→ TASK STATEMENT
In the data below, count every line that holds the string "mxSupplyFault" and reply with the number alone.

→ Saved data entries
-=-=-

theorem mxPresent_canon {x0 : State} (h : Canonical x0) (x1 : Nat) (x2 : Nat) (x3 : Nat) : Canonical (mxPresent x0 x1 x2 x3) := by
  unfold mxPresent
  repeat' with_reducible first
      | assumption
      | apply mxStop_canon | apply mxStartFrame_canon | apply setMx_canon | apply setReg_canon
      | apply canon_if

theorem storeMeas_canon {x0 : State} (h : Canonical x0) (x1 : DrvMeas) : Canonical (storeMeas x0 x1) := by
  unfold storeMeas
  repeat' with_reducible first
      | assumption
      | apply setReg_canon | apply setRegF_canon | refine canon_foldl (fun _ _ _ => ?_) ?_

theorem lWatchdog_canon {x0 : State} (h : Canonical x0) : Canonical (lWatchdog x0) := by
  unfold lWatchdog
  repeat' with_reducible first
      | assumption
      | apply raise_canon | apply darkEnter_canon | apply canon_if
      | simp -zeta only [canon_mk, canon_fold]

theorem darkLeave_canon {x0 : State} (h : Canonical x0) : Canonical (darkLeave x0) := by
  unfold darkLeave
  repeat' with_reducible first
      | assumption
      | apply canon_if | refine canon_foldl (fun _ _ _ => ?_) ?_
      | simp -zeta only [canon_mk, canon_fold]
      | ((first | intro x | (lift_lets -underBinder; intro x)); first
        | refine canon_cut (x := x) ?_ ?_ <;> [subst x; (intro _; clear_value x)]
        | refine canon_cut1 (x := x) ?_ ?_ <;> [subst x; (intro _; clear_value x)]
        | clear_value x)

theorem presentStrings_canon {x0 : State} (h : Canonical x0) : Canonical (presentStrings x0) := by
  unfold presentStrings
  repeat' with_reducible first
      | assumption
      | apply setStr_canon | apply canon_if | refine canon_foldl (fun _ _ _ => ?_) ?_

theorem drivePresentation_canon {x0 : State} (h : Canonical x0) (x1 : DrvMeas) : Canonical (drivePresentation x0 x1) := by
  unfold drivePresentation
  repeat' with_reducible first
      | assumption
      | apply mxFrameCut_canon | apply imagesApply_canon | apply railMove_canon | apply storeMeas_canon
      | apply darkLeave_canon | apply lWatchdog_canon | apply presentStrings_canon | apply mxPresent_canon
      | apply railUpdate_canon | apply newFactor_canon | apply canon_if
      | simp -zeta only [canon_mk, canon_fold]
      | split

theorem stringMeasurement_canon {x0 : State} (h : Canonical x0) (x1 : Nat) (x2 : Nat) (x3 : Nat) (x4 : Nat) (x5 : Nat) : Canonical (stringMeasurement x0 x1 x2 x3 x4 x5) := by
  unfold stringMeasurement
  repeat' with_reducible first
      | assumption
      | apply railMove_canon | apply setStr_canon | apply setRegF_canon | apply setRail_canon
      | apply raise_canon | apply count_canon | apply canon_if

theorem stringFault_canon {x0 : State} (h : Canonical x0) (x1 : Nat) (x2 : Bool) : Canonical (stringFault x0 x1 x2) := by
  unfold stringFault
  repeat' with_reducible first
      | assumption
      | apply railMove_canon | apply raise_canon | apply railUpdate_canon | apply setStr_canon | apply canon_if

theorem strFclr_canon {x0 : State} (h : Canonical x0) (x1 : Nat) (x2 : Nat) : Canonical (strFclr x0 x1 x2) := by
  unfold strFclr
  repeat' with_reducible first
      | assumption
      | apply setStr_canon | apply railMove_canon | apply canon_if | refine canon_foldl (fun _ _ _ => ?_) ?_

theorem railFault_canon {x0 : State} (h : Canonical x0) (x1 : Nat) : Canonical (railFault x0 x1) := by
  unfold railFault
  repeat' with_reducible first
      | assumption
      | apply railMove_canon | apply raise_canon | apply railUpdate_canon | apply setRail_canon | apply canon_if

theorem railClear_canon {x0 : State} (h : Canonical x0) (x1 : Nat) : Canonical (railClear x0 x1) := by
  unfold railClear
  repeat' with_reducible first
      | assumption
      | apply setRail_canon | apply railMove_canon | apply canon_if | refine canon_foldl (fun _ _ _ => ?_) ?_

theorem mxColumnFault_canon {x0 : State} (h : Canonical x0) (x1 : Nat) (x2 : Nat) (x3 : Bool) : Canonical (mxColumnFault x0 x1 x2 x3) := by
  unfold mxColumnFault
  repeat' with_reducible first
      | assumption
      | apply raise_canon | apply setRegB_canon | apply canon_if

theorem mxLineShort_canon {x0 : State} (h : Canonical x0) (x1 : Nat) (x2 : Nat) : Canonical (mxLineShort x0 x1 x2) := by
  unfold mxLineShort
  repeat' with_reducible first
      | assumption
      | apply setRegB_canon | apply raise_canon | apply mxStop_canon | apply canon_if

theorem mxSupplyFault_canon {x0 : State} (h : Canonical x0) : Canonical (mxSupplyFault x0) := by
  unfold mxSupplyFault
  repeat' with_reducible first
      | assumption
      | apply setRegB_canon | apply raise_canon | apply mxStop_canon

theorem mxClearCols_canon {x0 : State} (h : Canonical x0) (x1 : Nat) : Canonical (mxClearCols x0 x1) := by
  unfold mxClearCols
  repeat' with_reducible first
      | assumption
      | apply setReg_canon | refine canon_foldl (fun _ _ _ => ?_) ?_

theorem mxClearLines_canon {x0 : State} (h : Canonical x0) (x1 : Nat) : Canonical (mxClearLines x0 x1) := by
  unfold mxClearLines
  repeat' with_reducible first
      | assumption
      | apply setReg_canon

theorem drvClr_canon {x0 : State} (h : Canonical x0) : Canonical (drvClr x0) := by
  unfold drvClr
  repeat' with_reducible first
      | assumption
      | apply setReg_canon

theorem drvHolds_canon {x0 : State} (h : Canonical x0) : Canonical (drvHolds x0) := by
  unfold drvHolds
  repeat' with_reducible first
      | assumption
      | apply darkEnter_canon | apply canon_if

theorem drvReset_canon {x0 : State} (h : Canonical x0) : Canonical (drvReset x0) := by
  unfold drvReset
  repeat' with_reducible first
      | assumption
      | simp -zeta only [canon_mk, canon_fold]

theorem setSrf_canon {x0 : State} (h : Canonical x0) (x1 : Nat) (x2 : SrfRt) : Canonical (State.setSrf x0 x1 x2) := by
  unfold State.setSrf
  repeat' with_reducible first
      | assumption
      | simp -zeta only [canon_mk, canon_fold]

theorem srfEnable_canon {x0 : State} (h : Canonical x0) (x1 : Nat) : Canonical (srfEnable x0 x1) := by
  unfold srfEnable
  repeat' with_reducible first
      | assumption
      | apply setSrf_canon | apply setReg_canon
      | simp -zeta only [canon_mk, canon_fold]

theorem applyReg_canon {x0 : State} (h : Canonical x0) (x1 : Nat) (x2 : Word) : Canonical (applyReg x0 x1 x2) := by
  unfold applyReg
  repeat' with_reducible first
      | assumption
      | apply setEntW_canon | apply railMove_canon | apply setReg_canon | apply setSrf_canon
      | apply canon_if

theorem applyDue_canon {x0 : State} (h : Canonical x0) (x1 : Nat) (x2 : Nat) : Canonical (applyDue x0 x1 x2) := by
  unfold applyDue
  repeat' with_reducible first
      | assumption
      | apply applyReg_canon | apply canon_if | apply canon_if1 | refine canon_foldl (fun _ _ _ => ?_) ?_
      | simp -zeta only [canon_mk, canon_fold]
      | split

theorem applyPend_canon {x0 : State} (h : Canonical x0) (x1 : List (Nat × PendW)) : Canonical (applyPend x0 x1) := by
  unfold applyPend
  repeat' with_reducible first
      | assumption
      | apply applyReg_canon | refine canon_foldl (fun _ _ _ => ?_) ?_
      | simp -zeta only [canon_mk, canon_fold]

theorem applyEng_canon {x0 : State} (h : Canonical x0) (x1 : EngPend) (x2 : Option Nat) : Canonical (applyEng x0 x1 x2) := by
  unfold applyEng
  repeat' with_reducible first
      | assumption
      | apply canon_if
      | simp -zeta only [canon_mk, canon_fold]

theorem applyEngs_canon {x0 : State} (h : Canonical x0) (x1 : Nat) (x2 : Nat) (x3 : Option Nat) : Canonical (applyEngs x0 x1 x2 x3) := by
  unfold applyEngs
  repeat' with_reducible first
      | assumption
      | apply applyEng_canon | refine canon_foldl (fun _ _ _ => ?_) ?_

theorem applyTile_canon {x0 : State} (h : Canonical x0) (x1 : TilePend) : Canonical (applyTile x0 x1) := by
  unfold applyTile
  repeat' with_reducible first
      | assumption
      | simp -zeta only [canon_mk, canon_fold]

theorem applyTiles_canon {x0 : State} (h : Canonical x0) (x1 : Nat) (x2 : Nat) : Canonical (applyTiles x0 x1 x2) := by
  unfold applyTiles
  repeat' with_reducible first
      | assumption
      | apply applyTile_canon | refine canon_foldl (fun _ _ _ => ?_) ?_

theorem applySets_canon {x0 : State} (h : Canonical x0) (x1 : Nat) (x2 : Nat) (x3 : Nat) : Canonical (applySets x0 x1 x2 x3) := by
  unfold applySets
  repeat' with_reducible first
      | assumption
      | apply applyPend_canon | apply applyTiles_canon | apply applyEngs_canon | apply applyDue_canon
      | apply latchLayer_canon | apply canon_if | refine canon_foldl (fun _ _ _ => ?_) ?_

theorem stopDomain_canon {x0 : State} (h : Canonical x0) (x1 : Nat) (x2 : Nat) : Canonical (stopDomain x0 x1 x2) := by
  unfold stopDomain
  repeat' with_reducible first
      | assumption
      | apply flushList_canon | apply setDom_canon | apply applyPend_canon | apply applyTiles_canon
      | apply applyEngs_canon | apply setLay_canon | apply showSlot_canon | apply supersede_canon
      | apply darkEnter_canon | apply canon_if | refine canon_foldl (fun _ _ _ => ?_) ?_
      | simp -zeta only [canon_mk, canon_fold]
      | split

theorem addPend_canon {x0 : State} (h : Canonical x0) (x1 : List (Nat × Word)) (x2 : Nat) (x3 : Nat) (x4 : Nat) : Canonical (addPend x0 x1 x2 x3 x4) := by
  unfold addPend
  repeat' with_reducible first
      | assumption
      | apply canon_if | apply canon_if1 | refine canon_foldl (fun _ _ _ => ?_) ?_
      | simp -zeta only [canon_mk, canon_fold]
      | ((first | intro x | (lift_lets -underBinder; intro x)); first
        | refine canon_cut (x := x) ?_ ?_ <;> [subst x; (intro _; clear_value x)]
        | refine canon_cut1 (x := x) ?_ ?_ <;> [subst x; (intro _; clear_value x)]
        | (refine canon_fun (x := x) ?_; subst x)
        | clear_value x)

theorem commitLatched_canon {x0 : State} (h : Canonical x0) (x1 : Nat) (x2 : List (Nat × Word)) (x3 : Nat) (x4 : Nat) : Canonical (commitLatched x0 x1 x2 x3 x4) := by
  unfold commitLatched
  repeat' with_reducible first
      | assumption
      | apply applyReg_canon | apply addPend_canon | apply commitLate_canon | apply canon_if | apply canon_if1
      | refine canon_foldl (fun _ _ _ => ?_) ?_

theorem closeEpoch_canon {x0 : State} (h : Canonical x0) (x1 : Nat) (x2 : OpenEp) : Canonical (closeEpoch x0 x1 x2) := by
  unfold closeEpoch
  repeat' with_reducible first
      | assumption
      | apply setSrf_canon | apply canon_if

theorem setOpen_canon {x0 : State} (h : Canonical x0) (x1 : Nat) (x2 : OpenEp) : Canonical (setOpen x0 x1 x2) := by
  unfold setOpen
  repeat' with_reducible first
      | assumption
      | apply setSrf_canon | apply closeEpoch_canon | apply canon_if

-=-=-

→ SOLVED PROBLEM
2